By George Currie, Content Manager at eLife
On March 27, 2024, the Bill & Melinda Gates Foundation announced their future Open Access policy shift that has potential to accelerate reforms in scholarly publishing. Coming into effect from Jan 1, 2025, the policy refresh will introduce two fundamental changes for grantees.
First, the Gates Foundation will no longer support article publishing fees, closing the door on the current most common business model for Open Access.
Second, grantees will be required to share preprints of their research, pushing research toward a preprint-first approach and removing the barriers of price and prestige from participation.
Alongside these changes, there’s also the commitment to support open infrastructure that ensures articles and data are easily and readily available. More equitable publishing models and models that focus on preprint review, including eLife’s new model, will continue to be supported as part of the policy.
When considered together with free-to-publish open solutions such as Open Research Europe and the Toward Responsible Publishing proposal from Coalition S, The Gates Foundations’ announcement shows a clear direction of travel toward a new, more equitable open access.
Decoupling Open Access from APCs
APCs have been a double-edged sword in the move toward more open science communication. On the one hand they have made open-access business models attractive to publishers. This has normalised open access, helped it reach critical mass and established Open as the new paradigm for publishing. On the other, they have created new forms of inequity and reward structures that bad actors have been able to take advantage of.
Decoupling the APC from Open Access helps distinguish the problems caused by APC models from the benefits of more equitable science communication. The Gates Foundation’s move away from APCs gives more power to other models for Open, and creates space for them to flourish.
Preprints and Preprint Review
Fast, free, and fair early access to research accelerates science communication and facilitates scientific progress. Yet traditional publishing is slow. Preprints allow you to share your research in hours or days rather than months.
Peer review adds tremendous value to research outputs in helping researchers improve or refine their research. But it is a poor filter, often diverting and delaying rather than ultimately preventing scholarship entering the record. The signals of quality we use to differentiate research such as journal brand names and the Journal Impact Factor are equally problematic – judging the book by the cover – and do not tell us about any individual piece of research.
Though there is evidence to support the reliability of preprints, the move toward post-publication review will require a behaviour change on the part of readers. Everything must be evaluated on its own merits, not by if or where it’s published. This requires time and energy and is seen as an additional burden on already stretched-thin researchers. But the reality is this behaviour change is just as necessary now. It is only habit that allows us to believe that publication is tantamount to trustworthiness. The accept/reject threshold has been proven faulty.
Preprint review and other modes of transparent or open review and assessment help ease the burden on researchers to have to individually evaluate everything they could possibly read. Rather than being used to inform a binary decision, the expert commentary and contributions of peer reviewers can evaluate the strengths and limitations of research with nuance. Sharing those observations with readers can then springboard deeper engagement with research. Scientific discourse can become an iterative conversation rather than a series of artefacts.

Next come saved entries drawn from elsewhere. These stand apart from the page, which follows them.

-- ==== Sys2Proof/Machine/Run.lean ====
section
/-! DEFINITION. When a run is over (spec/70_reset_and_hazards.md R262): the requests of a run that have produced no
outcome yet. The account is kept beside the run and not in State, because the block remembers no request (R31, R188). -/

namespace Sys2Proof.Machine

/-- The requests presented in a run that have produced no outcome. -/
structure Account where
  /-- Presented and not taken (R188), or taken and abandoned by a reset (R251). -/
  waiting  : List (BitVec 16)
  /-- Accepted, the sink's answer still to come. -/
  inFlight : Option (BitVec 16)
  deriving DecidableEq, Repr, Inhabited

/-- No request has been presented: the account of a run that begins in READY. -/
def Account.empty : Account := { waiting := [], inFlight := none }

/-- A presented request that is not taken waits. A request that is held or presented again (R224) is the same one,
known by its word (log 21). -/
def Account.leave (a : Account) (p : Ports) : Account :=
  if p.reqValid && !a.waiting.contains p.req then { a with waiting := p.req :: a.waiting } else a

/-- The account after a step from `s` to `s'`. A request is taken in READY (R188); its outcome comes in that step when
it is rejected (R183), and with the step that leaves BUSY when it is accepted (R185, R186). A reset gives no outcome,
to the SEND in flight neither (R250, R251). -/
def Account.after (a : Account) (s s' : State) : Account :=
  if s.ports.rst then
    Account.leave { waiting := a.inFlight.toList ++ a.waiting, inFlight := none } s.ports
  else match s.phase with
    | .ready =>
      if s.ports.reqValid then
        { waiting := a.waiting.erase s.ports.req, inFlight := if s'.phase = .busy then some s.ports.req else none }
      else a
    | .busy => { a.leave s.ports with inFlight := if s'.phase = .busy then a.inFlight else none }

/-- The step from `s` to `s'` gives a taken request its outcome (R211). -/
def settles (s s' : State) : Bool :=
  !s.ports.rst && s'.phase == .ready && (s.phase == .busy || s.ports.reqValid)

/-- `n` steps with the account of their requests. -/
def runAccount : Nat → State → Account → Host.Outcome (State × Account) Fault Refusal
  | 0, s, a => .next (s, a)
  | n + 1, s, a =>
    match step s with
    | .next s' => runAccount n s' (a.after s s')
    | .fault f => .fault f
    | .refused r => .refused r

/-- A run is over (R262): every presented request has produced its outcome, none is presented now or later, and the
block is READY. A BUSY state is not final. -/
def State.over (s : State) (a : Account) : Bool :=
  s.phase == .ready && a.inFlight.isNone && a.waiting.isEmpty && !s.ports.reqValid && s.later.all fun p => !p.reqValid

end Sys2Proof.Machine
end

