/-- OnlyCommitAndResetWriteDeviceState, BusyLeftOnlyByAnswerOrReset, OutcomeFeedbackConfirmationTogether,
ConfigurationIsNeverWritten: the step of a commit. -/
theorem test_hyp_step_commit : ∃ t, step (answered true 2183) = .next t ∧ (answered true 2183).ports.rst = false
    ∧ (answered true 2183).ports.probe = none ∧ t.phase = .ready ∧ t.out.res = some .ok ∧ t.st = cmdA :=
  ⟨_, rfl, rfl, rfl, rfl, rfl, rfl⟩
/-- TrainInFlightIsFixed: the step of a tick that ends slot 197. -/
theorem test_hyp_TrainInFlightIsFixed : ∃ t, step { busyAt 197 1 with ports := { Ports.idle 0 with tick := true } } = .next t
    ∧ t.k = 198 := ⟨_, rfl, rfl⟩
/-- Its clause without a tick. -/
theorem test_hyp_TrainInFlightIsFixed_no_tick : ∃ t, step (busyAt 197 1) = .next t ∧ (busyAt 197 1).phase = .busy
    ∧ (busyAt 197 1).ports.rst = false ∧ (busyAt 197 1).ports.tick = false := ⟨_, rfl, rfl, rfl, rfl⟩
/-- SinkCalledExactlyAtAcceptance: the step of an acceptance. -/
theorem test_hyp_SinkCalledExactlyAtAcceptance : ∃ t, step (presented base 0x1880 2000) = .next t ∧ t.phase = .busy
    ∧ t.out.txStart.isSome = true := ⟨_, rfl, rfl, rfl⟩
/-- ResultFieldIsReadByNothing: a step of each of the three kinds. -/
theorem test_hyp_ResultFieldIsReadByNothing : (∃ t, step base = .next t)
    ∧ step { answered true 2183 with k := 198, t := 1 } = .fault .sinkAnswerEarly
    ∧ step { base with ports := { Ports.idle 0 with probe := some (24, 0xFFFFFF) } } = .refused (.undecodable .noFormat) :=
  ⟨⟨_, rfl⟩, rfl, rfl⟩

/-- A commit at 2183, an idle step, and a request at 4183. -/
def hypRun : State :=
  { answered true 2183 with
    later := [Ports.idle 3000, { Ports.idle 4183 with reqValid := true, req := 0x1880 }] }

theorem test_hyp_AcceptedSendsAreSpacedAfterCommit : ∃ s₁ u u', step hypRun = .next s₁ ∧ hypRun.phase = .busy
    ∧ s₁.out.res = some .ok ∧ hypRun.ports.probe = none ∧ Sys2Proof.core.run 1 s₁ = .next u
    ∧ (∀ m, m < 1 → ∀ v v', Sys2Proof.core.run m s₁ = .next v → step v = .next v' →
        v.ports.rst = false ∧ v'.out.res ≠ some .ok)
    ∧ step u = .next u' ∧ u.phase = .ready ∧ u'.phase = .busy := by
  refine ⟨_, _, _, rfl, rfl, rfl, rfl, rfl, ?_, rfl, rfl, rfl⟩
  intro m hm v v' hv hs
  obtain rfl : m = 0 := by omega
  cases hv
  cases hs
  exact ⟨rfl, by decide⟩

theorem test_hyp_SameRequestSendsTheSameTrain : ∃ x y, sendA base.cfg base.st 0 (splitRequest 0x15D4) 2000 true 2183 = some x
    ∧ x.out.res = some .ok ∧ sendA base.cfg x.st x.lastTx (splitRequest 0x15D4) 4183 true 4366 = some y
    ∧ Spec.spaced 4183 2183 := by
  refine ⟨_, _, rfl, rfl, rfl, ?_⟩
  unfold Spec.spaced; decide

theorem test_hyp_RetryAfterFailureIsAccepted : ∃ t, exec .finish (answered false 2000) = .next t
    ∧ Spec.spaced (answered false 2000).ports.now (answered false 2000).lastTx := by
  refine ⟨_, rfl, ?_⟩
  unfold Spec.spaced; decide

end Sys2Proof.Tests
end

/-! SUPPORT. The wire train by its entries: the closed form of DUR is the train's entry, and a train lasts 330 units
(42_pulse_train.md R152 to R157). -/

namespace Sys2Proof.Machine

/-- A symbol is a bit mark and the space of its bit (R150). -/
theorem symDurations_eq (b : Bool) : symDurations b = [bitMark, if b then oneSpace else zeroSpace] := by
  cases b <;> rfl

/-- The closed form of R157 on the first repetition is the list of R153. -/
theorem map_slotDur_range_repLen (f : Frame) : (List.range repLen).map (slotDur f) = repOf f := by
  simp only [repOf, encPair, encByte, symDurations_eq]
  rfl

/-- The second repetition is the first again, 100 slots later (R154). -/
theorem slotDur_add_hundred (f : Frame) {k : Nat} (h : k < 99) : slotDur f (100 + k) = slotDur f k := by
  simp [slotDur, show 100 + k ≠ 99 by omega, show ¬ 100 + k < 99 by omega, show k ≠ 99 by omega, h]

theorem map_slotDur_range_trainLen (f : Frame) : (List.range trainLen).map (slotDur f) = trainOf f := by
  have second : (List.range repLen).map (fun k => slotDur f (100 + k)) = repOf f := by
    rw [← map_slotDur_range_repLen]
    exact List.map_congr_left fun k hk => slotDur_add_hundred f (List.mem_range.mp hk)
  have gap_slot : slotDur f 99 = gap := rfl
  rw [show trainLen = 99 + 1 + 99 from rfl, List.range_add, List.range_succ]
  simp [trainOf, map_slotDur_range_repLen, second, gap_slot, Function.comp_def]

/-- DUR is the train's entry, and both end at slot 199 (R157). -/
theorem dur?_eq_getElem? (f : Frame) (k : Nat) : dur? f k = (trainOf f)[k]? := by
  rw [← map_slotDur_range_trainLen, List.getElem?_map, dur?]
  by_cases h : k < trainLen <;> simp [h]

/-- A bit and its complement: two marks, a short and a long space. -/
theorem symDurations_sum_add_not (b : Bool) : (symDurations b).sum + (symDurations (!b)).sum = 6 := by
  cases b <;> rfl

/-- A byte and its complement last 48 units (R152). -/
theorem encPair_sum (b : Byte) : (encPair b).sum = 48 := by
  have h (i : Nat) := symDurations_sum_add_not (b.getLsbD i)
  simp only [encPair, encByte, List.sum_append, BitVec.getLsbD_not, Nat.reduceLT, decide_true, Bool.true_and]
  linarith [h 0, h 1, h 2, h 3, h 4, h 5, h 6, h 7]

theorem repOf_sum (f : Frame) : (repOf f).sum = 161 := by
  simp [repOf, encPair_sum, hdrMark, hdrSpace, bitMark]

/-- A train lasts 330 units whatever its frame (R154). -/
theorem trainOf_sum (f : Frame) : (trainOf f).sum = 330 := by simp [trainOf, repOf_sum, gap]

end Sys2Proof.Machine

Supporting Open Infrastructure
The policy refresh also commits to supporting an open infrastructure that ensures articles and data are openly available. Increasing support for Open Infrastructure could help combat some of the challenges of Gold OA. If Gold has created new challenges in research – quantity vs. quality – the solution won’t be to hide things back behind a paywall, but instead to push for more openness and more transparency – and to build the infrastructure to support it.
Driving Cultural Change
Alongside this is a call for a wider cultural shift in research publishing that places “equity and access over prestige and personal interest.” The Gates Foundation acknowledges that “new, more equitable models have not gained traction because publishers are slow to change and have pushed back when revenue is threatened.” This throws down the gauntlet to big-brand journals and publishers to offer more equitable solutions, even if they might not be the most profitable.
eLife is already on this journey pushing toward a more equitable and open future for research. Our new Reviewed Preprint model for publishing will continue to be supported by the Bill & Melinda Gates Foundation and grantees will still be able to use their funding toward publishing with eLife. (Keep an eye on this page for more information on grant funding eligibility).
Why wait?
This policy has the potential to create a tidal change in open scholarship. If you’re excited by this then the good news is that you don’t need to wait, you can already adopt these practices and make small choices that move the needle toward a fairer system. Preprint your next paper, share your data, and put community over competition.